Semantic Scene Completion (SSC) has emerged as a pivotal approach for jointly learning scene geometry and semantics, enabling downstream applications such as navigation in mobile robotics. The recent generalization to Panoptic Scene Completion (PSC) advances the SSC domain by integrating instance-level information, thereby enhancing object-level sensitivity in scene understanding. While PSC was introduced using LiDAR modality, methods based on camera images remain largely unexplored. Moreover, recent Transformer-based approaches utilize a fixed set of learned queries to reconstruct objects within the scene volume. Although these queries are typically updated with image context during training, they remain static at test time, limiting their ability to dynamically adapt specifically to the observed scene. To overcome these limitations, we propose IPFormer, the first method that leverages context-adaptive instance proposals at train and test time to address vision-based 3D Panoptic Scene Completion. Specifically, IPFormer adaptively initializes these queries as panoptic instance proposals derived from image context and further refines them through attention-based encoding and decoding to reason about semantic instance-voxel relationships. Extensive experimental results show that our approach achieves state-of-the-art in-domain performance, exhibits superior zero-shot generalization on out-of-domain data, and achieves a runtime reduction exceeding 14x. These results highlight our introduction of context-adaptive instance proposals as a pioneering effort in addressing vision-based 3D Panoptic Scene Completion.

Paper Structure

This paper contains 26 sections, 12 equations, 5 figures, 10 tables.

Figures (5)

  • Figure 1: Comparison of query initialization for Panoptic Scene Completion (PSC). Existing methods, e.g. Symphonies symphonies, randomly initialize instance queries and incorporate context-awareness during training. However, these queries retain their static nature at test time, as they are shared across all inputs. Our method IPFormer initializes them as instance proposals, which preserve context-adaptivity at test time, effectively aggregating directed features for improved PSC performance. Due to the the novelty of vision-based PSC and the absence of established baselines, we apply DBSCAN ester1996_dbscan clustering to Symphonies' SSC output to retrieve its individual instances.

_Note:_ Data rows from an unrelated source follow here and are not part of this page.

/-- STARTING in direction `d` at speed `v`, entered now (R47, R52, R56). -/
abbrev State.startsDriving (t : State) (d : Dir) (v : Nat) : Prop :=
  t.dmc.motion = .starting d ∧ t.dmc.speed = v ∧ t.dmc.lastDir = some d ∧ t.dmc.stallDue = some (t.clock + 5000)
    ∧ t.dmc.revolution = none ∧ t.dmc.history = [] ∧ t.dmc.turning = false

/-- A rest entered now, from outputs that were on (R43, R47, R57). -/
abbrev State.restsFromNow (s t : State) : Prop :=
  t.dmc.outputsOff ∧ t.dmc.offTime = t.clock ∧ t.dmc.restMin = s.minRest
    ∧ t.dmc.restMinDue = some (t.clock + 1000 * s.minRest) ∧ t.dmc.restEntry = some t.clock
    ∧ t.dmc.restCheck = .timing (t.clock + 15000) ∧ t.dmc.stallDue = none ∧ t.dmc.revolution = none
    ∧ t.dmc.turning = false

/-- The stall interval after a pulse at the speed demanded (R56). -/
def State.stallAfter (s : State) : Nat := max 6000 (2 * (60000 / s.dmc.speed))

/-- The drum once a pulse now has opened a revolution and set the stall deadline of RUN (R44, R49, R51, R56). -/
abbrev State.pulseOpens (s : State) : Dmc :=
  { s.dmc with
    lastPulse := some s.clock, still := false
    revolution := some { openedAt := s.clock, count := 0, sum := 0, min := 0, max := 0 }
    stallDue := some (s.clock + s.stallAfter), stallLength := s.stallAfter }

/-- The record of the revolution `o` closed now (R51). -/
def State.closedRevolution (s : State) (o : OpenRevolution) : Revolution :=
  { time := min 65535 ((s.clock - o.openedAt) % 4294967296), min := o.min, max := o.max, mean := o.sum / o.count }

/-- The last eight of the history and a new record (R51). -/
def lastEight {α : Type} (h : List α) (x : α) : List α := (h ++ [x]).drop (h.length + 1 - 8)

/-- The gate judged at an event that can open it (R48, R53, R54): a waiting step starts, RUN_OPP is entered, or the
burst ends and the interrupted step resumes; with the gate closed nothing of the drum changes. -/
abbrev State.gateJudged (u t : State) : Prop :=
  let stands := t.dmc = u.dmc ∧ t.tgm = u.tgm ∧ t.hsc = u.hsc
  (∀ c ∈ u.dmc.current, ∀ d ∈ c.step.action.dir, u.dmc.motion = .rest → c.waiting = true →
      if u.gateIsOpen d then
        t.startsDriving d c.step.speed ∧ t.dmc.current = some { c with waiting := false }
          ∧ (c.index.isSome = true → t.dmc.remaining = some (1000 * c.step.duration)) ∧ t.tgm = u.tgm
      else stands)
  ∧ (∀ i ∈ u.dmc.interrupted, u.dmc.motion = .restIn →
      if u.gateIsOpen i.dir.flip then
        t.dmc.motion = .runOpp i.dir.flip ∧ t.dmc.speed = u.burstSpeed ∧ t.dmc.lastDir = some i.dir.flip
          ∧ t.dmc.burstDue = some (u.clock + 1000 * u.burstTime) ∧ t.dmc.stallDue = some (u.clock + 5000)
          ∧ t.dmc.interrupted = some i ∧ t.tgm = u.tgm
      else stands)
  ∧ (∀ i ∈ u.dmc.interrupted, u.dmc.motion = .restOut →
      if u.gateIsOpen i.dir then
        t.startsDriving i.dir i.speed ∧ t.dmc.interrupted = none
          ∧ t.dmc.current = some { index := some i.index, step := i.step, waiting := false }
          ∧ t.dmc.remaining = some i.remaining ∧ t.dmc.staged = u.dmc.staged
          ∧ t.tgm = (if u.tgm.burst then
              { u.tgm with burst := false, recheck := some (u.clock + 1000 * u.recheckTime), capFlag := true } else u.tgm)
      else stands)
  ∧ (u.dmc.motion = .rest → (∀ c ∈ u.dmc.current, c.waiting = true → c.step.action.dir = none) → stands)
  ∧ (u.dmc.motion = .restIn ∨ u.dmc.motion = .restOut → u.dmc.interrupted = none → stands)
  ∧ (u.dmc.motion ≠ .rest ∧ u.dmc.motion ≠ .restIn ∧ u.dmc.motion ≠ .restOut → stands)
  ∧ u.turningFollowed t ∧ (u.dmc.turning = false → u.capFlagRight → t.hsc = u.hsc)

  • Figure 2: Detailed architecture of IPFormer. Our method refines image features and a depth map to produce 3D context features, which are sampled based on visibility to generate context-adaptive instance and voxel proposals. In a two-stage training strategy, voxel proposals first handle Semantic Scene Completion, guiding the latent space toward detailed geometry and semantics. The second stage attends instance proposals over the pretrained voxel features to register individual instances. This dual-head design aligns semantics, instances and voxels, enabling robust Panoptic Scene Completion.

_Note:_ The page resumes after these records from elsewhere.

/-- A request goes to its owner when the controller may take it, else into the queue. REQUEST_TAKE takes the oldest one
and judges its kind, then its length, then hands it to its owner. That a request's row stands for its whole frame is
log entry 4. -/
def Obligations.RequestsReachOwners : Prop :=
  ∀ (l : Link) (c : Instr) (s : State), s.boot ≠ .off →
    let lk := s.link l
    let may := s.boot = .ready ∧ lk.inProgress = none ∧ lk.reply = none ∧ lk.resetting = false
    (∀ x ∈ requestOf c, x.1 = l → ∃ t, exec c s = .next t ∧
      if may ∧ lk.queue = [] then t = (s.reportFrame l).serve l x.2
      else
        t.link (otherLink l) = s.link (otherLink l) ∧ s.onlyLinks t l
          ∧ t.link l =
            (if lk.queue.length < 2 then { lk with queue := lk.queue ++ [x.2.frame] }
             else
              let n := lk.errors.overflow
              { lk with errors := { lk.errors with overflow := if n < 65535 then n + 1 else 65535 } })) ∧
    (∃ t, exec (.requestTake l) s = .next t ∧
      (lk.queue = [] → t = s)
      ∧ ∀ f ∈ lk.queue.head?,
        let u := s.setLink l { lk with queue := lk.queue.drop 1 }
        let replied := fun code : Byte => t = s.setLink l
          { lk with queue := lk.queue.drop 1, inProgress := none, reply := some { kind := f.kind + 0x80, payload := [code] } }
        if ¬may then t = s
        else if (requestLengths f.kind).isNone then replied 5
        else if f.payload.length ∉ (requestLengths f.kind).getD [] then replied 4
        else match f.parse with
          | .request r => t = u.serve l r
          | _ => False)

/-- RESET_LINK is taken, or held until the part is ready; when its OK reply has been sent the link, its units, its
freshness and its requests in progress are as after a reset, and the sequencer reacts last, with notice PHASE left pending on
the reset link too. Without such a reaction the other link, its units and every other block stand. That the frame assembler and its gap timer are left as they are is the model's clause, log entry 21. -/
def Obligations.ResetLinkEffects : Prop :=
  ∀ (l : Link) (s : State), s.boot ≠ .off →
    let lk := s.link l
    (∃ t, exec (.resetLink l) s = .next t ∧
      t.link (otherLink l) = s.link (otherLink l) ∧ s.onlyLinks t l
        ∧ t.link l =
          (if s.boot ≠ .ready then { lk with resetHeld := true }
           else if lk.resetting then lk else { lk with resetting := true, reply := some { kind := 0xDF, payload := [0] } })) ∧
    (∀ x ∈ lk.sending, ∃ t, exec (.transmitComplete l) s = .next t ∧
      (x.reset = false → t = s.setLink l { lk with sending := none })
      ∧ (x.reset = true →
          let i := match l with | .a => 0 | .s => 1
          let period := (s.word 0 (2 + i)).toNat
          t.link l =
            { lk with
              sending := none, queue := [], inProgress := none, reply := none, resetting := false
              errors := { badLength := 0, gap := 0, byteError := 0, checkError := 0, overflow := 0 }
              seq := 0, ring := [], posted := [], statusDue := false
              enable := (s.word 0 i).extractLsb' 0 8, period := period
              periodicDue := if period = 0 then none else some (s.clock + 1000 * period)
              pending := (t.link l).pending, scheduled := (t.link l).scheduled }
          ∧ (∀ n ∈ (t.link l).pending, n = .phase t.csq.phase (.ended .linkReset))
          ∧ (t.link l).scheduled = (pendingMask (t.link l).pending &&& (t.link l).enable != 0)
          ∧ (∀ u : Fin 3, (s.unit u).owner = some l → t.unit u =
              { owner := none, state := .free, config := none, position := 0, taken := 0, skipped := 0, endReason := none })
          ∧ (∀ w : Fin 4, t.watch w = if (s.watch w).owner = some l then
              { owner := none, state := .free, settings := none, previous := none, blocked := false, hits := 0 }
              else s.watch w)
          ∧ (∀ c ∈ sixChannels, t.mfe.channel c = (s.mfe.channel c).setFreshness l
              (if (s.mfe.channel c).freshness l = .diag then .diag else .none))
          ∧ (∀ r ∈ s.mfe.round, r.link = l → t.mfe.round = some { r with wanted := false })
          ∧ (∀ j ∈ s.sst.engine, j.source = .link l → t.sst.engine = some { j with wanted := false })
          ∧ s.outerFrame t
          ∧ (let other := otherLink l
             t.link other = { s.link other with
               seq := (t.link other).seq, ring := (t.link other).ring, posted := (t.link other).posted
               pending := (t.link other).pending, scheduled := (t.link other).scheduled })
          ∧ (let alone := (t.link l).pending = [] ∧ t.link (otherLink l) = s.link (otherLink l)
               ∧ (∀ u : Fin 3, (s.unit u).owner ≠ some l → t.unit u = s.unit u)
               ∧ t = { s with mfe := t.mfe, cap := t.cap, sst := t.sst, csq := t.csq, linkA := t.linkA, linkS := t.linkS }
             match l, s.csq.phase with
             | .a, .drying => t.isCooling .linkReset
             | .a, .prep | .a, .cooling | .a, .guard | .a, .hold =>
                 s.isDone t (.ended .linkReset) ∧ t.csq.record.endReason = some .linkReset
             | .a, _ => t.csq = s.csq ∧ alone
             | .s, .service => t.released (.ended .linkReset)
             | .s, _ => t.csq = { s.csq with pendingTake := false } ∧ alone)))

  • Figure 3: Instance-specific saliency. Through gradient-based attribution, we derive saliency maps that highlight image regions in green, where an individual instance mainly retrieves context from. Our introduced instance proposals effectively adapt to scene characteristics by guiding feature aggregation, substantially improving identification, classification, and completion. In contrast, instance queries sample context in an undirected manner, causing misclassification and geometric ambiguity.

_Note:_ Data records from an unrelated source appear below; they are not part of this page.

@[simp] theorem State.fanDemandEnds_frame (s : State) :
    (s.fanDemandEnds).pending = s.pending ∧ (s.fanDemandEnds).boot = s.boot ∧ (s.fanDemandEnds).clock = s.clock ∧
    (s.fanDemandEnds).resetTime = s.resetTime ∧ (s.fanDemandEnds).pins = s.pins ∧ (s.fanDemandEnds).mfe = s.mfe ∧
    (s.fanDemandEnds).dry = s.dry ∧ (s.fanDemandEnds).dmc = s.dmc ∧ (s.fanDemandEnds).tgm = s.tgm ∧
    (s.fanDemandEnds).csq = s.csq ∧ (s.fanDemandEnds).cap = s.cap ∧ (s.fanDemandEnds).sst = s.sst ∧
    (s.fanDemandEnds).linkA = s.linkA ∧ (s.fanDemandEnds).linkS = s.linkS := by
  unfold State.fanDemandEnds
  try dsimp only
  repeat' split
  all_goals simp

@[simp] theorem State.followFan_frame (s : State) (entered : Phase) :
    (s.followFan entered).pending = s.pending ∧ (s.followFan entered).boot = s.boot ∧
    (s.followFan entered).clock = s.clock ∧ (s.followFan entered).resetTime = s.resetTime ∧
    (s.followFan entered).pins = s.pins ∧ (s.followFan entered).mfe = s.mfe ∧ (s.followFan entered).dry = s.dry ∧
    (s.followFan entered).dmc = s.dmc ∧ (s.followFan entered).tgm = s.tgm ∧ (s.followFan entered).csq = s.csq ∧
    (s.followFan entered).cap = s.cap ∧ (s.followFan entered).sst = s.sst ∧ (s.followFan entered).linkA = s.linkA ∧
    (s.followFan entered).linkS = s.linkS := by
  unfold State.followFan
  try dsimp only
  cases entered <;> (try dsimp only) <;> (repeat' split) <;> simp

@[simp] theorem State.followAirflow_frame (s : State) (left entered : Phase) :
    (s.followAirflow left entered).pending = s.pending ∧ (s.followAirflow left entered).boot = s.boot ∧
    (s.followAirflow left entered).clock = s.clock ∧ (s.followAirflow left entered).resetTime = s.resetTime ∧
    (s.followAirflow left entered).pins = s.pins ∧ (s.followAirflow left entered).mfe = s.mfe ∧
    (s.followAirflow left entered).dry = s.dry ∧ (s.followAirflow left entered).dmc = s.dmc ∧
    (s.followAirflow left entered).tgm = s.tgm ∧ (s.followAirflow left entered).csq = s.csq ∧
    (s.followAirflow left entered).cap = s.cap ∧ (s.followAirflow left entered).sst = s.sst ∧
    (s.followAirflow left entered).linkA = s.linkA ∧ (s.followAirflow left entered).linkS = s.linkS := by
  unfold State.followAirflow
  try dsimp only
  simp

@[simp] theorem State.followHeat_frame (s : State) (left entered : Phase) :
    (s.followHeat left entered).pending = s.pending ∧ (s.followHeat left entered).boot = s.boot ∧
    (s.followHeat left entered).clock = s.clock ∧ (s.followHeat left entered).resetTime = s.resetTime ∧
    (s.followHeat left entered).pins = s.pins ∧ (s.followHeat left entered).mfe = s.mfe ∧
    (s.followHeat left entered).dry = s.dry ∧ (s.followHeat left entered).dmc = s.dmc ∧
    (s.followHeat left entered).tgm = s.tgm ∧ (s.followHeat left entered).csq = s.csq ∧
    (s.followHeat left entered).cap = s.cap ∧ (s.followHeat left entered).sst = s.sst ∧
    (s.followHeat left entered).linkA = s.linkA ∧ (s.followHeat left entered).linkS = s.linkS := by
  unfold State.followHeat
  try dsimp only
  repeat' split
  all_goals simp

@[simp] theorem State.airflowSwitch_frame (s : State) (closed : Bool) :
    (s.airflowSwitch closed).pending = s.pending ∧ (s.airflowSwitch closed).boot = s.boot ∧
    (s.airflowSwitch closed).clock = s.clock ∧ (s.airflowSwitch closed).resetTime = s.resetTime ∧
    (s.airflowSwitch closed).pins = s.pins ∧ (s.airflowSwitch closed).mfe = s.mfe ∧
    (s.airflowSwitch closed).dry = s.dry ∧ (s.airflowSwitch closed).dmc = s.dmc ∧
    (s.airflowSwitch closed).tgm = s.tgm ∧ (s.airflowSwitch closed).csq = s.csq ∧
    (s.airflowSwitch closed).cap = s.cap ∧ (s.airflowSwitch closed).sst = s.sst ∧
    (s.airflowSwitch closed).linkA = s.linkA ∧ (s.airflowSwitch closed).linkS = s.linkS := by
  unfold State.airflowSwitch
  try dsimp only
  repeat' split
  all_goals simp

@[simp] theorem State.heatAtStart_frame (s : State) :
    (s.heatAtStart).pending = s.pending ∧ (s.heatAtStart).boot = s.boot ∧ (s.heatAtStart).clock = s.clock ∧
    (s.heatAtStart).resetTime = s.resetTime ∧ (s.heatAtStart).pins = s.pins ∧ (s.heatAtStart).mfe = s.mfe ∧
    (s.heatAtStart).dry = s.dry ∧ (s.heatAtStart).dmc = s.dmc ∧ (s.heatAtStart).tgm = s.tgm ∧
    (s.heatAtStart).csq = s.csq ∧ (s.heatAtStart).cap = s.cap ∧ (s.heatAtStart).sst = s.sst ∧
    (s.heatAtStart).linkA = s.linkA ∧ (s.heatAtStart).linkS = s.linkS := by
  unfold State.heatAtStart
  try dsimp only
  simp

@[simp] theorem State.settleTests_frame (s : State) :
    (s.settleTests).pending = s.pending ∧ (s.settleTests).boot = s.boot ∧ (s.settleTests).clock = s.clock ∧
    (s.settleTests).resetTime = s.resetTime ∧ (s.settleTests).pins = s.pins ∧ (s.settleTests).mfe = s.mfe ∧
    (s.settleTests).dry = s.dry ∧ (s.settleTests).dmc = s.dmc ∧ (s.settleTests).tgm = s.tgm ∧
    (s.settleTests).csq = s.csq ∧ (s.settleTests).cap = s.cap ∧ (s.settleTests).sst = s.sst ∧
    (s.settleTests).linkA = s.linkA ∧ (s.settleTests).linkS = s.linkS := by
  unfold State.settleTests
  split
  · refine ⟨?_, ?_, ?_, ?_, ?_, ?_, ?_, ?_, ?_, ?_, ?_, ?_, ?_, ?_⟩ <;> (refine foldl_keep _ _ ?_ _ _; intro a b; split <;> simp)
  · simp

@[simp] theorem State.stageTestOff_frame (s : State) (n : StageNo) :
    (s.stageTestOff n).pending = s.pending ∧ (s.stageTestOff n).boot = s.boot ∧ (s.stageTestOff n).clock = s.clock ∧
    (s.stageTestOff n).resetTime = s.resetTime ∧ (s.stageTestOff n).pins = s.pins ∧ (s.stageTestOff n).mfe = s.mfe ∧
    (s.stageTestOff n).dry = s.dry ∧ (s.stageTestOff n).dmc = s.dmc ∧ (s.stageTestOff n).tgm = s.tgm ∧
    (s.stageTestOff n).csq = s.csq ∧ (s.stageTestOff n).cap = s.cap ∧ (s.stageTestOff n).sst = s.sst ∧
    (s.stageTestOff n).linkA = s.linkA ∧ (s.stageTestOff n).linkS = s.linkS := by
  unfold State.stageTestOff
  try dsimp only
  repeat' split
  all_goals simp

@[simp] theorem State.dropTestDemands_frame (s : State) :
    (s.dropTestDemands).pending = s.pending ∧ (s.dropTestDemands).boot = s.boot ∧
    (s.dropTestDemands).clock = s.clock ∧ (s.dropTestDemands).resetTime = s.resetTime ∧
    (s.dropTestDemands).pins = s.pins ∧ (s.dropTestDemands).mfe = s.mfe ∧ (s.dropTestDemands).dry = s.dry ∧
    (s.dropTestDemands).dmc = s.dmc ∧ (s.dropTestDemands).tgm = s.tgm ∧ (s.dropTestDemands).csq = s.csq ∧
    (s.dropTestDemands).cap = s.cap ∧ (s.dropTestDemands).sst = s.sst ∧ (s.dropTestDemands).linkA = s.linkA ∧
    (s.dropTestDemands).linkS = s.linkS := by
  unfold State.dropTestDemands
  try dsimp only
  simp

@[simp] theorem State.countSecond_frame (s : State) (n : StageNo) :
    (s.countSecond n).pending = s.pending ∧ (s.countSecond n).boot = s.boot ∧ (s.countSecond n).clock = s.clock ∧
    (s.countSecond n).resetTime = s.resetTime ∧ (s.countSecond n).pins = s.pins ∧ (s.countSecond n).mfe = s.mfe ∧
    (s.countSecond n).dry = s.dry ∧ (s.countSecond n).dmc = s.dmc ∧ (s.countSecond n).tgm = s.tgm ∧
    (s.countSecond n).csq = s.csq ∧ (s.countSecond n).cap = s.cap ∧ (s.countSecond n).sst = s.sst ∧
    (s.countSecond n).linkA = s.linkA ∧ (s.countSecond n).linkS = s.linkS := by
  unfold State.countSecond
  try dsimp only
  repeat' split
  all_goals simp

/-! ### Tangle monitor and drum -/

@[simp] theorem State.refreshCapFlag_frame (s : State) :
    (s.refreshCapFlag).pending = s.pending ∧ (s.refreshCapFlag).boot = s.boot ∧ (s.refreshCapFlag).clock = s.clock ∧
    (s.refreshCapFlag).resetTime = s.resetTime ∧ (s.refreshCapFlag).pins = s.pins ∧ (s.refreshCapFlag).mfe = s.mfe ∧
    (s.refreshCapFlag).dry = s.dry ∧ (s.refreshCapFlag).dmc = s.dmc ∧ (s.refreshCapFlag).csq = s.csq ∧
    (s.refreshCapFlag).cap = s.cap ∧ (s.refreshCapFlag).sst = s.sst ∧ (s.refreshCapFlag).linkA = s.linkA ∧
    (s.refreshCapFlag).linkS = s.linkS := by
  unfold State.refreshCapFlag
  try dsimp only
  repeat' split
  all_goals simp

  • Figure 4: Qualitative results on the SemanticKITTI val. set semantickitti. Each top row illustrates purely semantic information, following the SSC color map. Each bottom row displays individual instances, with randomly assigned colors to facilitate differentiation. Note that we specifically show instances of the Thing-category for clarity.
  • Figure 5: Additional qualitative results on the SemanticKITTI val. set semantickitti. Each top row illustrates purely semantic information, following the SSC color map. Each bottom row displays individual instances, with randomly assigned colors to facilitate differentiation. Note that we specifically show instances of the Thing category for clarity.